The movement toward greater consumer protection doesn't stop with deceptive advertising and pricing. More and more states are regulating other aspects of business in the name of consumer protection. Automobile "lemon laws" are a prime example.

Furthermore, most state consumer protection laws grant consumers a private right to sue for damages in court. Assuming the alleged damages do not exceed the statutory maximum, these lawsuits are usually brought in small claims court and are not terribly expensive to defend. Still, having to defend and pay damages on numerous small claims court actions can add up.

The Greater Concern

The greater danger for most companies lies in class action lawsuits filed by many consumers who are affected by a consumer protection law violation. The stakes can become enormous.

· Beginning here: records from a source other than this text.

-- ==== Sys2Proof/Machine/Stations.lean ====
section
/-!
DEFINITION. The stations (R44, R48, R55 to R58, R111, R112, R374): activation of a draught, the start and the end of a tile at a
station, passes of a compute tile, reduce groups (R49), and retirement.
-/

namespace Sys2Proof.Machine

/-- Change a draught of a core. -/
def modDraught (s : State) (core d : Nat) (f : Draught → Draught) : State :=
  modCore s core (fun k => { k with draughts := k.draughts.map (fun x => if x.order = d then f x else x) })

/-- Change a station of a draught. -/
def modStation (s : State) (core d st : Nat) (f : StationSt → StationSt) : State :=
  modDraught s core d (fun x => { x with stations := x.stations.modify st f })

/-- A station of a draught. -/
def stationOf (x : Draught) (st : Nat) : StationSt := (x.stations[st]?).getD StationSt.idle

/-! Activation (R55, R56, R171, R183, R193). -/

/-- Tiles that station 0 holds or reads beyond the one that station 1 works on (R56). -/
def heldAhead (x : Draught) : Nat :=
  let y := stationOf x 0
  y.outs.length + bnat y.busy - bnat (stationOf x 1).busy

/-- Those beyond its own two buffers: each takes a prefetch buffer (R56). -/
def prefetched (x : Draught) : Nat := heldAhead x - 2

/-- Prefetch buffers of a draught's size F. -/
def prefetchBytes (x : Draught) : Nat :=
  prefetched x * footprint x.desc (x.progs.map pgOut) x.rows x.cols

/-- Pool bytes that active draughts of a context hold on a core. -/
def poolUsed (k : Core) (ctx : Nat) : Nat :=
  k.draughts.foldl (fun n x => if x.active && x.ctx = ctx then n + x.need else n) 0

/-- Prefetch bytes of a context on a core. -/
def poolPrefetch (k : Core) (ctx : Nat) : Nat :=
  k.draughts.foldl (fun n x => if x.active && x.ctx = ctx then n + prefetchBytes x else n) 0

/-- The tile that station 0 is reading is given up, with the answers it awaits. -/
def giveUpTile (s : State) (core : Nat) (x : Draught) : State :=
  let who := Requester.station core x.order 0
  let s := stopPrefetch s who
  s.withPorts (mapValues s.ports (fun _ p => p.orphan x.queue (fun w => w == who)))

/-- A draught without its newest prefetched tile: that tile is read again (R56). -/
def dropNewest (s : State) (core : Nat) (x : Draught) : State :=
  if (stationOf x 0).busy then giveUpTile s core x
  else modStation s core x.order 0 (fun y => { y with outs := y.outs.dropLast, next := y.next - 1 })

/-- Prefetched tiles are discarded, newest first, until `need` fits (R56). -/
def makeRoom (core ctx pool need : Nat) : Nat → State → State
  | 0, s => s
  | n + 1, s =>
    let k := coreSt s core
    if poolUsed k ctx + need + poolPrefetch k ctx ≤ pool then s
    else
      match (k.draughts.filter (fun x => x.active && x.ctx == ctx && decide (0 < prefetched x))).getLast? with
      | none => s
      | some v => makeRoom core ctx pool need n (dropNewest s core v)

/-- The pages that the source of a draught lies on: address and length of its part in each. -/
def sourcePages (s : State) (x : Draught) : List (Nat × Nat) :=
  match handleEntry s x.ctx x.gen (dsSrcHandle x.desc) with
  | none => []
  | some e => pageSpans (heBase e) ((List.range x.count).map (srcPieces x)).flatten

/-- The physical pages of a draught's source, as the tables map them now; none where a page is not mapped. -/
def sourceMap (s : State) (core : Nat) (x : Draught) : List (Option Nat) :=
  ((sourcePages s x).map (fun p => p.1 / 65536)).eraseDups.map (fun v =>
    (peekPage s (dieOf s core) x.ctx (v * 65536)).map Prod.fst)
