/-- A submission of a queue must still wait after its release: for its context's slot, a restore, the dump of another submission
of its context, or cores that a real-time queue keeps (R34, R312, R358, R471). -/
def mustWait (s : State) (q : Nat) (u : Submission) : Bool :=
  (match find s.ctxs u.ctx with
   | some c => c.loading || c.restoring
   | none => false) ||
    s.subs.any (fun e => e.1 != q && e.2.ctx == u.ctx && e.2.phase == .frozen) ||
    s.subs.any (fun e => e.1 != q && e.1 != kring && keepsCores s e.1 e.2 && u.cores.any (fun c => bit (rtMaskOf s e.1) c) &&
      !isRt s q)

/-- Submissions that wait no longer go on. `passes` says that reserved cores pass now: their core time begins here (R354). -/
def unhold (passes : Bool) (s : State) : State :=
  s.withSubs (mapValues s.subs (fun q u =>
    if u.held && u.phase == .running && !mustWait s q u then
      { u with held := false, start := if passes then s.tick.time.toNat else u.start }
    else u))

/-- CONTEXT_SLOT_LOAD: the context's load completes and its work starts (R312). -/
def execContextSlotLoad (ctx : Nat) (s : State) : Res :=
  match find s.ctxs ctx with
  | some c =>
    if c.loading then .next (unhold false (modCtx s ctx (fun c => { c with loading := false })))
    else .refused (.notEnabled "CONTEXT_SLOT_LOAD")
  | none => .refused (.notEnabled "CONTEXT_SLOT_LOAD")

/-! Work of a submission (R325). -/

/-- A store of a queue is on its way to an attic slice. -/
def storeWaits (s : State) (q : Nat) : Bool :=
  anyValue s.mem.slices (fun _ k => k.reqs.any (fun r => match r with
    | .store _ _ _ e => e.queue == q
    | .line _ _ _ _ _ => false))

/-- Something of a stopped submission still executes. -/
def executesOf (s : State) (q : Nat) : Bool :=
  anyValue s.cores (fun _ k => k.executes q) || storeWaits s q ||
    anyValue s.cellars (fun _ e => (e.mv.toList ++ e.move.toList ++ e.fill.toList).any (fun x => x.cmd.queue == q))

/-- Work of a submission is left (R325). -/
def workLeft (s : State) (q : Nat) : Bool :=
  (match find s.subs q with
   | some u => u.work != 0
   | none => false) ||
    s.front.feCopies.any (fun f => f.queue == q) || executesOf s q ||
    anyValue s.cores (fun _ k => k.works q) ||
    anyValue s.cellars (fun _ e => (e.all ++ e.waiting).any (fun c => c.queue == q))

/-- FLAGS bits that a command's table allows, next to ORDER (R323, R324). -/
def opFlags (op : Nat) : Nat := if op = 0x04 then 3 else if op = 0x41 then 1 else 0

/-- The zero fields of a command, its privilege, and the place of a FENCE_WAIT (R324, R325, R327). -/
def formOk (s : State) (kernel : Bool) (u : Submission) (c : List Byte) : Bool :=
  let op := cmOp c
  let a := cmArg c
  let z (o n : Nat) : Bool := allZero ((c.drop o).take n)
  cmLen c == opUnits op && decide (16 * cmLen c ≤ c.length) && bits (cmFlags c) 6 0 / (opFlags op + 1) == 0 &&
    (if kernel then !(0x02 ≤ op && op ≤ 0x05) && op != 0x07 else !(0x40 ≤ op && op ≤ 0x45)) &&
    match op with
    | 0x00 => a == 0 && z 8 8
    | 0x01 =>
      let w := waitsBefore u.code u.pos (u.code.length / 16) 0 (true, 0)
      a == 0 && z 0x18 8 && fenceCoded s (if kernel then none else some u.partition) (fieldLE c 8 8) && (kernel || w.1) && decide (w.2 < 8)
    | 0x02 => decide (1 ≤ a) && decide (a ≤ 65536)
    | 0x03 => decide (a < 65536) && z 8 8
    | 0x04 => a == 0 && z 0x28 8
    | 0x05 => decide (1 ≤ a) && z 0x0C 4
    | 0x06 => (if kernel then decide (a < 4096) else a == 0) && z 0x18 8 && fieldLE c 8 8 % 65536 == 0 &&
        decide (fieldLE c 8 8 < 2 ^ 48) && decide (1 ≤ fieldLE c 0x10 8) && decide (fieldLE c 0x10 8 ≤ 2 ^ 32)
    | 0x07 => decide (a ≤ 1) && z 8 8
    | 0x40 => decide (a < 4096)
    | 0x41 => decide (a < 4096) && z 8 8
    | 0x42 => decide (a < 8192) && z 8 8
    | 0x43 => decide (a < 8192) && z 8 8
    | 0x44 => decide (a < 4096) && z 0x18 8
    | 0x45 => decide (a < 4096) && z 8 8
    | _ => false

Savvy business owners must be aware that state consumer protection laws often provide for damages beyond the actual damages suffered by the consumer. Triple damage provisions are commonplace in consumer protection legislation. So a suit for $500 dollars in actual damages will end up costing $1,500 in damages paid to the consumer. The damages in a class action suit under these circumstances can quickly run into tens-of-thousands of dollars or more.

However, the situation is not entirely bleak for business owners. The good news is that most trouble can be avoided. After learning the applicable laws for your industry and state, as well as the federal law, your company can educate relevant employees to ensure that no unintentional violations occur. If proper measures are taken, it is possible to keep consumers and the government satisfied — just like in the good old days.